California State Auditor Elaine Howle will select three managed-care plans in three counties as part of the audit. It was unclear Thursday whether Howle will choose the same counties that the California Health Report investigated: Butte, Fresno and Imperial counties.

At one plan in Butte County, more than 95 percent of the doctors listed in the printed directory were either unavailable to new patients or could not be reached, the California Health Report found. Even in the most accurate directory, from a plan in Fresno County, reporters were able to confirm that a doctor would see a new patient at only six out of every ten offices listed.

Some of the doctors listed in the directories have moved out of the area, retired or are otherwise no longer practicing. Others who were erroneously listed had decided to stop accepting Medi-Cal, while some said they never accepted the insurance. Some of the phone numbers listed had been disconnected, were for the wrong office or were actually fax numbers. Many of the receptionists who answered the phone said they had never heard of the doctor who was listed as practicing at their office.
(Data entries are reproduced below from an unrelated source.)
theorem blind_drw {x y : Reg} {n : Nibble} {s t : State} (h : exec (.drw x y n) s = .next t) :
    Blind (.drw x y n) s t := by
  cases hrows : s.memReadList (dataBase s) n.toNat with
  | error f =>
    have hraise : ∀ o b, exec (.drw x y n) (s.setUnread o b) = (s.setUnread o b).raise f := fun o b => by
      have hrows' : (s.setUnread o b).memReadList (dataBase (s.setUnread o b)) n.toNat = .error f := hrows
      simp only [exec, execDrw, hrows']
    cases h.symm.trans (hraise s.outputs s.st)
    exact blind_of_haltWith rfl rfl hraise
  | ok rows =>
    have hdraw : ∀ o b, exec (.drw x y n) (s.setUnread o b) =
        match plotPixels (spritePixels (s.reg x).toNat (s.reg y).toNat 0 rows) s.fb false with
        | .error f => (s.setUnread o b).raise f
        | .ok (fb, hit) => .next ((s.setUnread o b).drawn fb hit) := fun o b => by
      have hrows' : (s.setUnread o b).memReadList (dataBase (s.setUnread o b)) n.toNat = .ok rows := hrows
      simp only [exec, execDrw, hrows']
      rfl
    cases hplot : plotPixels (spritePixels (s.reg x).toNat (s.reg y).toNat 0 rows) s.fb false with
    | error f =>
      simp only [hplot] at hdraw
      cases h.symm.trans (hdraw s.outputs s.st)
      exact blind_of_haltWith rfl rfl hdraw
    | ok p =>
      simp only [hplot] at hdraw
      cases h.symm.trans (hdraw s.outputs s.st)
      exact ⟨[.displayDraw p.1], rfl, .inl ⟨rfl, hdraw⟩⟩

/-- Every operation is blind to the outputs emitted before and to the sound timer. -/
theorem blind_of_exec {i : Instr} {s t : State} (h : exec i s = .next t) : Blind i s t := by
  cases i with
  | cls =>
    cases h
    exact ⟨[.displayClear], rfl, .inl ⟨rfl, fun _ _ => rfl⟩⟩
  | ret => exact blind_of_cases execRet_cases (by intros; omega) h
  | sys nnn =>
    cases h.symm.trans (execSys_eq nnn s)
    exact blind_of_silent rfl rfl fun o b => execSys_eq nnn (s.setUnread o b)
  | call nnn => exact blind_of_cases (execCall_cases nnn) (by intros; omega) h
  | drw x y n => exact blind_drw h
  | skp x =>
    exact blind_of_cases (execSkp_cases x) (by intros; omega) h
      (hg := fun o b hs _ => (apply_ite (State.setUnread · o b) (s.keyDown ⟨_, hs⟩ = true)
        ((s.releaseKey ⟨_, hs⟩).skipIf true) (s.skipIf false)).symm)
      (hout := fun _ => by split <;> rfl) (hst := fun _ => by split <;> rfl)
  | sknp x =>
    have hcases := execSknp_cases x
    simp only [State.skipIf_eq] at hcases
    exact blind_of_cases hcases (by intros; omega) h
  | wkey x => exact blind_wkey h
  | stst x =>
    cases h
    exact ⟨[], (List.append_nil _).symm, .inr fun o b => by rw [List.append_nil]; rfl⟩
  | bcd x =>
    have hcases := fun u => (execBcd_cases x u).imp_left exists_prop.2
    exact blind_of_cases hcases (by intros; omega) h
  | stm x =>
    have hcases := fun u => (execStm_cases x u).imp_left exists_prop.2
    exact blind_of_cases hcases (by intros; omega) h
  | ldm x =>
    have hcases := fun u => (execLdm_cases x u).imp_left exists_prop.2
    exact blind_of_cases hcases (by intros; omega) h
  | opcodeNone w =>
    cases h
    exact blind_of_haltWith rfl rfl fun _ _ => rfl
  | sei x nn | snei x nn | ser x y | sner x y =>
    cases h
    exact blind_of_skipIf fun _ _ => rfl
  | _ =>
    cases h
    exact blind_of_silent rfl rfl fun _ _ => rfl

/-- Settles O59: the sound timer is left as it is, and the outputs before are replaced. -/
theorem outputsNeverFeedBack : Obligations.OutputsNeverFeedBack := by
  intro i s t h
  obtain ⟨e, he, ⟨hst, hu⟩ | hu⟩ := blind_of_exec h
  · exact ⟨e, he, fun o => (hu o s.st).trans (by rw [← hst]; rfl)⟩
  · exact ⟨e, he, fun o => hu o s.st⟩

/-- Settles O60: the outputs before are left as they are, and the sound timer is replaced. -/
theorem soundTimerIsReadByNoInstruction : Obligations.SoundTimerIsReadByNoInstruction := by
  intro i s t b h
  obtain ⟨e, he, ⟨-, hu⟩ | hu⟩ := blind_of_exec h
  · exact ⟨_, hu s.outputs b, by rw [← he]; rfl⟩
  · exact ⟨_, hu s.outputs b, by rw [← he]; rfl⟩

end Sys2Proof.Machine
end
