/-- Pins and router (R325 to R336): events in flight, pending task inputs by 4 * engine + input, the pulses of marker pins, oldest first, by the
cycles in which they begin and end, registered levels of the trigger inputs and of ILK_N asserted, and the
legacy channels whose rise has been acted on. -/
structure EvtSt where
  flight : List RouterEv
  ti : SMap (Option TiEvent)
  marker : SMap (List (Nat × Nat))
  trg : BitVec 8
  ilk : Bool
  safeTiles : BitVec 4
  deriving DecidableEq, Repr

/-! ### Host interface -/

/-- A completion, RESULT or FAULT record waiting to be written (R292, R294): its fields, whether it must signal at once,
the sequence number of the descriptor it ends, and for a RESULT record its FIFO (16 * cove + FIFO), the staged packets it settles
and the host lines it covers. -/
structure Rec where
  kind : Nat
  status : Nat
  cookie : Reg32
  seq : Reg32
  d0 : Reg32
  d1 : BitVec 64
  tide : BitVec 64
  irqNow : Bool
  ends : Option Nat
  fifo : Option (Nat × Nat × Nat)
  deriving DecidableEq, Repr

/-- How far a fetched descriptor is (R276, R277): fetched and not started, acting or waiting on its condition, ended with its
record waiting to be written. -/
inductive DescSt where
  | fetched | active | ended
  deriving DecidableEq, Repr

/-- A descriptor in flight (R276): free-running sequence number, fetch order over all rings, its 64 bytes, its state, the
cycle in which its TIMEOUT passes, a mask its kind uses (refused writes, stopped units), the count of commit points when it
started or how far it has come, and the packets a draining FENCE waits for: 16 * cove + FIFO and the count of commits. -/
structure Desc where
  seq : Nat
  order : Nat
  raw : BitVec 512
  st : DescSt
  deadline : Option Nat
  mask : Nat
  aux : Nat
  marks : List (Nat × Nat)
  deriving DecidableEq, Repr

/-- One descriptor ring with its completion ring (R273): published and consumed counts (R268), records waiting to be
written, descriptors in flight, records unsignalled and the cycle of the first of them (R295), and the RESULT
records written whose lines the host has not returned: record number, 16 * cove + FIFO, lines (R317). -/
structure HostRing where
  prod : Reg32
  cons : Reg32
  recs : List Rec
  descs : List Desc
  unsig : Nat
  t0 : Option Nat
  owed : List (Nat × Nat × Nat)
  deriving DecidableEq, Repr

/-- The accesses of one TIME_CONTROL or QUERY, which land in consecutive cycles (R286, R290): ring, sequence number, fetch order, next
access, the values read so far, true for a QUERY. -/
structure Landing where
  ring : Nat
  seq : Nat
  order : Nat
  idx : Nat
  vals : List Reg32
  query : Bool
  deriving DecidableEq, Repr

/-- The Ring Engine (R267 to R295). -/
structure HostSt where
  rings : SMap HostRing
  order : Nat
  rr : Nat
  nextTick : Option Nat
  pollReads : Option (List Nat)
  nudge : Bool
  landings : List Landing
  heldWrites : List (Nat × Nat × Reg32)
  commitMark : Nat
  deriving DecidableEq, Repr

/-- What leaves the device in the present cycle: the model's own record of it, emptied at each tick. -/
inductive OutItem where
  | hostWrite (addr : BitVec 64) (bytes : List Byte) (relaxed : Bool)
  | frame (ringB : Bool) (f : Frame) (blocks : List (Bool × BitVec 64))
  | errorBlock (ringB : Bool)
  | regValue (off : Nat) (v : Reg32)
  | bar2 (bytes : List Byte)
  | unsupported
  | poisoned
  | smbus (value : Nat) (acked : Bool)
  deriving DecidableEq, Repr

/-! ### Composers -/

/-- A command on its way from an engine to the composers or the receiver of its cove (R223, R225): cove, engine,
window command, its words, the cycle in which it enters its queue. -/
structure Issue where
  cove : Nat
  eng : Nat
  window : Bool
  w0 : Word
  w1 : Word
  w2 : Word
  w3 : Word
  due : Nat
  deriving DecidableEq, Repr

/-- What has become of a queued command: waiting for its fork partner (R99), queued, an arm whose select cycle this is, its arm selected
(R100), fired. -/
inductive CmdSt where
  | waiting | queued | due | selected | fired
  deriving DecidableEq, Repr

/-- One command held in a port queue (R90, R95): resolved fire time, sub-ns fraction, tone slot, duration, its words and
its state. -/
structure PulseCmd where
  v : Int
  k : Nat
  slot : Nat
  len : Nat
  w0 : Word
  w1 : Word
  w2 : Word
  w3 : Word
  st : CmdSt
  deriving DecidableEq, Repr

/-- A pulse being emitted (R92, R97, R111): slot, cycle and sample it started on, length in cc, cycle of its last sample at
the pin, words 1 to 3. -/
structure Emission where
  slot : Nat
  start : Nat
  samp : Nat
  len : Nat
  last : Nat
  w1 : Word
  w2 : Word
  w3 : Word
  deriving DecidableEq, Repr

/-- The horizons of a tone slot (R94) or demodulator (R143): time of the last accepted command and end of the last
accepted pulse or window, each in sixteenths of a ns. -/
structure Horizon where
  cmd : Int
  fin : Int
  deriving DecidableEq, Repr

/-- A converter core (R104, R120, R134): the Phase Count of the write that started it, and whether it is stopping. -/
structure CoreSt where
  start : Option Nat
  stopping : Bool
  deriving DecidableEq, Repr

/-- A composer: port queue, oldest first; pulses being emitted; slot horizons; converter core; baseband sample of the last
cycle after step 5 of R86; whether a clip of this epoch has been recorded; the DAC codes of step 7 on their way to the pin, by the
cycle they were formed for, newest first. -/
structure Composer where
  queue : List PulseCmd
  run : List Emission
  hz : SMap Horizon
  core : CoreSt
  base : Word
  clipped : Bool
  line : List (Nat × List Int)
  deriving DecidableEq, Repr

/-- A running flux ramp (R111): start level, target, length in cc, samples done. -/
structure Ramp where
  l0 : Int
  tgt : Int
  len : Nat
  m : Nat
  deriving DecidableEq, Repr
Dr. Richard Thorpe, president of the medical association and a general internist who practices in Butte County, said he’s heard from many Medi-Cal patients who have trouble finding a doctor.

“I think it’s really important that we don’t just give people the promise of a health card, we actually provide them real access,” he said at Thursday’s press conference.

The medical association conducted its own investigation into Medi-Cal directories in Butte and Imperial counties and also found that they were highly inaccurate.

Anthony Wright, executive director of Health Access, said the state agencies that are supposed to oversee managed-care plans must ensure that the directories are accurate so that enrollees can get timely care.

“Let’s be clear, the issue of access to doctors and specialists and provider directories — this is not a frill,” he said.

“Otherwise that plan is defrauding patients and we’re violating that promise.”

The Department of Health Care Services, which contracts with health companies to offer managed-care plans, responded to the news of the audit Thursday.

“DHCS carefully reviews health plan data and meets regularly with plans to help make sure that their networks are adequate,” spokesman Norman Williams said. “The top priority of DHCS is to ensure that our members are able to receive the health care services that they need and deserve.”

The Department of Managed Health Care, which regulates managed-care plans, did not respond to requests for comment Thursday.